[Saved entries]
____________________

/-- The conditions of R40 and R107 on a locality migration that the issuing core can see. A K8 image is not taken to a K7 core, because a
locality migration translates nothing (R115). An access that has consulted the predictor does not consult it again (R260). -/
def State.mayMigrate (s : State) (w : Who) (h : Nat) : Bool :=
  let x := s.at w
  !x.consulted && decide (h < 1536) && decide (2 ≤ ((s.core w.core).predictor.toList.getD (predIndex x.th.pc) 0).val) && decide (w.slot.val < 14) && x.isTask && !x.th.mpin
    && !s.history w && x.th.rcnt == 0 && (isK8 h || !isK8 w.core)
    && (match x.capDie with | some d => d == dieOf h | none => true)

/-- The remote word accesses of one access, each of a word of 8 bytes at a home (R40). -/
def State.noteWords (s : State) (w : Who) (hs : List Nat) : State := hs.foldl (fun (s : State) h => s.noteRemote w h) s

/-- The words of `n` bytes of a local memory on another core, which an access reaches by remote word accesses (R40, R43). -/
def State.noteSpan (s : State) (w : Who) (l : Loc) (n : Nat) : State :=
  match remoteHome w l with
  | some h => s.noteWords w (List.replicate (ceilDiv n 8) h)
  | none => s

/-- An access that leaves for another core: a migration of the thread to `h`, or remote word accesses (R40). -/
def State.goRemote (s : State) (w : Who) (i : Instr) (migrates : Bool) (h : Nat) (words : List Nat) : M α :=
  if migrates && s.mayMigrate w h then
    .error (.next ((s.waitBusy w i (.locality words)).post [.localityMigration w.core w.slot h]))
  else .error (.next (((s.noteWords w words).waitBusy w i .remote).post [.remoteWordAccess w.core w.slot]))

/-- Whether a place is memory at a home, not a core's local memory. -/
def Loc.isMem : Loc → Bool
  | .loc _ _ => false
  | .mem _ => true

/-- An access executed at once, or sent to its home where `here` is false (R40). A local memory on another core is always reached by remote word
accesses (R43). -/
def State.route (s : State) (here : Bool) (w : Who) (i : Instr) (migrates : Bool) (l : Loc) : M Unit :=
  match remoteHome w l with
  | some h => if here then .ok () else s.goRemote w i (migrates && l.isMem) h [h]
  | none => .ok ()

/-- Completion of a load or store: fixed latency in the core's own local memory, else variable (R17). -/
def State.retireAt (s : State) (w : Who) (i : Instr) (l : Loc) : State := if l.own w then s.retire w i else s.retireVar w i

/-- The trace of an access, where it went to memory (R308). -/
def State.traceAt (s : State) (w : Who) (kind va : Nat) (l : Loc) : State :=
  match l with
  | .loc _ _ => s
  | .mem x => s.trace w kind va x

/-- Bytes stored at a place: undo-logged in local memory (R76). -/
def State.storeAt (s : State) (w : Who) (l : Loc) (bs : List Byte) : State :=
  match l with
  | .loc c off => s.localStore w c off bs
  | .mem _ => s.writeAt l bs

/-! ## LD, LDN, ST, LDX, STX -/

/-- Access sizes in bytes. -/
def szBytes : Sz → Nat | .b => 1 | .h => 2 | .w => 4 | .d => 8
def sznBytes : SzN → Nat | .b => 1 | .h => 2 | .w => 4

/-- Little-endian bytes sign- or zero-extended to a register value (R182). -/
def extend (signed : Bool) (bs : List Byte) : Word :=
  if signed then toWord (sext (8 * bs.length) (natOf bs)) else wordOf bs

/-- EA = g(a) + off × size (R182). -/
def State.eaOff (s : State) (w : Who) (a : Fin 32) (o : BitVec 12) (n : Nat) : M (Word × State) := do
  let (x, s) ← s.readG w a
  .ok (x + o.signExtend 64 * BitVec.ofNat 64 n, s)

/-- EA = g(a) + g(b) × size (R184). -/
def State.eaIdx (s : State) (w : Who) (a b : Fin 32) (n : Nat) : M (Word × State) := do
  let (x, y, s) ← s.read2 w a b
  .ok (x + y * BitVec.ofNat 64 n, s)

/-- Whether an access by a thread goes to its own core's local memory, and so has fixed latency (R17). -/
def State.ownLocal (s : State) (w : Who) (va : Nat) : Bool := inLocal va && (s.grant w).1 == w.core

/-- A load of `n` bytes (R159, R182, R185). Its conditions are met in the order of Table 4.1, the wait of a push-bound destination last. -/
def loadBody (here : Bool) (i : Instr) (d : Fin 32) (n : Nat) (signed : Bool)
    (ea : State → Who → M (Word × State)) (w : Who) (s0 : State) : M State := do
  s0.chkBound w i
  let (va, s) ← (ea s0 w).waitsAfter (s0.chkCb w i)
  M.fixedIf (s0.ownLocal w va.toNat && !s0.namesBound w i) do
    failIf (va.toNat % n != 0) 0x05 va
    s0.chkCb w i
    let l ← s.place w .load va.toNat n
    s.chkDst w d
    s0.route here w i true l
    let bs ← s.loadAt w va.toNat l n
    .ok ((((s.cached w va.toNat n false l).traceAt w 0 va.toNat l).writeG w d (extend signed bs)).retireAt w i l)

/-- A store of the low `n` bytes of a register read after the address operands (R183, R185), its conditions in the order of Table 4.1. -/
def storeBody (here : Bool) (i : Instr) (d : Fin 32) (n : Nat)
    (ea : State → Who → M (Word × State)) (w : Who) (s0 : State) : M State := do
  s0.chkBound w i
  let (va, s) ← (ea s0 w).waitsAfter (s0.chkCb w i)
  M.fixedIf (s0.ownLocal w va.toNat && !s0.namesBound w i) do
    s.storeAllowed w i va.toNat n
    failIf (va.toNat % n != 0) 0x05 va
    s0.chkCb w i
    let data := s.readG w d
    let l ← (s.place w .store va.toNat n).beforeWait data
    let (v, s) ← data
    s0.route here w i true l
    .ok ((((s.cached w va.toNat n true l).traceAt w 1 va.toNat l).storeAt w l (bytesOf n v.toNat)).retireAt w i l)

def ldBody (here : Bool) (d a : Fin 32) (z : Sz) (o : BitVec 12) : Who → State → M State :=
  loadBody here (.ld d a z o) d (szBytes z) true fun s w => s.eaOff w a o (szBytes z)

def ldnBody (here : Bool) (d a : Fin 32) (z : SzN) (o : BitVec 12) : Who → State → M State :=
  loadBody here (.ldn d a z o) d (sznBytes z) false fun s w => s.eaOff w a o (sznBytes z)

/-- ST reads its address register, then its data register (R158, R183). -/
def stBody (here : Bool) (d a : Fin 32) (z : Sz) (o : BitVec 12) : Who → State → M State :=
  storeBody here (.st d a z o) d (szBytes z) fun s w => s.eaOff w a o (szBytes z)

def ldxBody (here : Bool) (d a b : Fin 32) (z : SzX) : Who → State → M State :=
  match z with
  | .s z => loadBody here (.ldx d a b (.s z)) d (szBytes z) true fun s w => s.eaIdx w a b (szBytes z)
  | .n z => loadBody here (.ldx d a b (.n z)) d (sznBytes z) false fun s w => s.eaIdx w a b (sznBytes z)

def stxBody (here : Bool) (d a b : Fin 32) (z : Sz) : Who → State → M State :=
  storeBody here (.stx d a b z) d (szBytes z) fun s w => s.eaIdx w a b (szBytes z)

/-- LD (R182). -/
def execLd (d a : Fin 32) (z : Sz) (o : BitVec 12) (s : State) : Host.Outcome State Fault Refusal :=
  issue (.ld d a z o) false 0 s fun w => ldBody false d a z o w s

/-- LDN (R182). -/
def execLdn (d a : Fin 32) (z : SzN) (o : BitVec 12) (s : State) : Host.Outcome State Fault Refusal :=
  issue (.ldn d a z o) false 0 s fun w => ldnBody false d a z o w s

/-- ST (R183). -/
def execSt (d a : Fin 32) (z : Sz) (o : BitVec 12) (s : State) : Host.Outcome State Fault Refusal :=
  issue (.st d a z o) false 0 s fun w => stBody false d a z o w s

/-- LDX (R184). -/
def execLdx (d a b : Fin 32) (z : SzX) (s : State) : Host.Outcome State Fault Refusal :=
  issue (.ldx d a b z) false 0 s fun w => ldxBody false d a b z w s

/-- STX (R184). -/
def execStx (d a b : Fin 32) (z : Sz) (s : State) : Host.Outcome State Fault Refusal :=
  issue (.stx d a b z) false 0 s fun w => stxBody false d a b z w s

/-! ## PUBLISH -/

/-- The pages of a PUBLISH from `va` on: those that its check pass finds PRIVATE, with their translations. A page that is not wholly inside the
range faults before its other conditions (R186). -/
def State.publishCheck (s : State) (w : Who) (base len : Nat) (va : Nat) : Nat → M (List Xlat)
  | 0 => .ok []
  | n + 1 => do
    if base + len ≤ va then .ok []
    else
      failIf (inLocal va) 0x09 (BitVec.ofNat 64 va)
      let x := s.at w
      let (_, e, _) ← s.lookup x.asid va
      let z := 2 ^ pageShift (pteSize e)
      let p := va / z * z
      failIf (decide (p < base ∨ base + len < p + z)) 0x05 (BitVec.ofNat 64 p)
      let t ← s.translate x.asid va .publish
      s.kindCheck x.asid x.owner (decide (14 ≤ w.slot.val)) .publish t.pte p
      let rest ← s.publishCheck w base len (p + z) n
      .ok (if pteKind t.pte = kPrivate then { t with pa := p } :: rest else rest)

/-- Bits `p` to `p + w` − 1 of `h` replaced. -/
def putBitsIn (h p w v : Nat) : Nat := h % 2 ^ p + v % 2 ^ w * 2 ^ p + h / 2 ^ (p + w) * 2 ^ (p + w)

/-- The page-table entries of a page: a 64 KiB page has 16 alike, on a 16-entry boundary (R354). -/
def pageEntries (e at_ : Nat) : List Nat :=
  if pteSize e = 1 then (List.range 16).map fun k => at_ / 256 * 256 + 16 * k else [at_]

/-- A page made FROZEN at its home: bits [63:0] of each of its entries rewritten, in memory and in the translation units; the lines of the page
that stand in a home core's L1 stay as frozen copies (R186, R187, R355). `va` is an address of the page. -/
def State.freezePage (s : State) (asid va e at_ : Nat) : State :=
  if farAway at_ then s
  else
    let as := pageEntries e at_
    let z := 2 ^ pageShift (pteSize e)
    let frozen (l : DLine) : DLine :=
      if l.asid = asid ∧ l.va / z = va / z ∧ !l.frozen then
        match s.lookup asid l.va with
        | .ok (_, e, _) =>
          let y := s.lineOf asid l.va (pteFrame e * 2 ^ 12 + l.va % z)
          { l with frozen := true, bytes := y.bytes, codes := y.codes, check := y.check }
        | .error _ => l
      else l
    let s := { s with cores := s.cores.map fun (c, k) => (c, { k with dcache := k.dcache.map frozen }),
                      tcache := s.tcache.map fun x => if as.contains x.at_ then { x with pte := putBitsIn x.pte 4 2 kFrozen } else x }
    as.foldl (fun s a => s.pwrite a (bytesOf 8 (putBitsIn (natOf (s.pread a 8)) 4 2 kFrozen))) s

/-- PUBLISH: the check pass over every page of the range, then one page change here and the others in transit to their homes, in
ascending address (R186, R187). Its conditions are met in the order of Table 4.1. -/
def execPublish (a b : Fin 32) (s : State) : Host.Outcome State Fault Refusal :=
  let i := Instr.publish a b
  issue i false 0 s fun w => do
    s.chkBound w i
    failIf (s.spec w) 0x08 (encodeWord i)
    let (x, s1) ← (s.readG w a).waitsAfter (s.chkCb w i)
    failIf (x.toNat % 2 ^ 12 != 0) 0x05 x
    s.chkCb w i
    let (y, s) ← s1.readG w b
    let base := x.toNat
    let len := y.toNat
    failIf (len % 2 ^ 12 != 0) 0x05 x
    let ps ← s.publishCheck w base len base (len / 2 ^ 12)
    match ps with
    | [] => .ok (s.retireVar w i)
    | p :: rest =>
      let s := s.freezePage (s.at w).asid p.pa p.pte p.at_
      if rest.isEmpty then .ok (s.retireVar w i)
      else .ok ((s.waitBusy w i (.publish rest.length)).post
        (rest.map fun p => Event.publishPageChange w.core w.slot (s.at w).asid (BitVec.ofNat 64 p.pa)))

/-! ## Private atomics (R188 to R190) -/

/-- Operand size in bytes. -/
def szaBytes : SzA → Nat | .w => 4 | .d => 8

/-- The new word of an atomic at `n` bits from the old word, the operand and, for AMOCAS, the expected value (R189). -/
inductive AmoOp | add | and | or | xor | min | max | swp | cas
deriving DecidableEq, Repr

def AmoOp.eval (o : AmoOp) (n m b d : Nat) : Nat :=
  match o with
  | .add => (m + b) % 2 ^ n
  | .and => Nat.land m b
  | .or => Nat.lor m b
  | .xor => Nat.xor m b
  | .min => if sext n m ≤ sext n b then m else b
  | .max => if sext n m ≤ sext n b then b else m
  | .swp => b
  | .cas => if m = d then b else m

/-- The operand, the expected value of AMOCAS, and room for the result. -/
def State.amoOperands (s : State) (w : Who) (o : AmoOp) (d b : Fin 32) : M (Word × Word × State) := do
  let (y, s) ← s.readG w b
  let (x, s) ← if o = .cas then s.readG w d else .ok (0, s)
  s.chkDst w d
  .ok (y, x, s)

____________________

Task statement: Set down, unchanged, only those lines above that fall between the line with "size (R182). -/" and the line with "size (R184). -/", the two end lines included.

Solved exercise:
/-- EA = g(a) + off × size (R182). -/
def State.eaOff (s : State) (w : Who) (a : Fin 32) (o : BitVec 12) (n : Nat) : M (Word × State) := do
  let (x, s) ← s.readG w a
  .ok (x + o.signExtend 64 * BitVec.ofNat 64 n, s)

/-- EA = g(a) + g(b) × size (R184). -/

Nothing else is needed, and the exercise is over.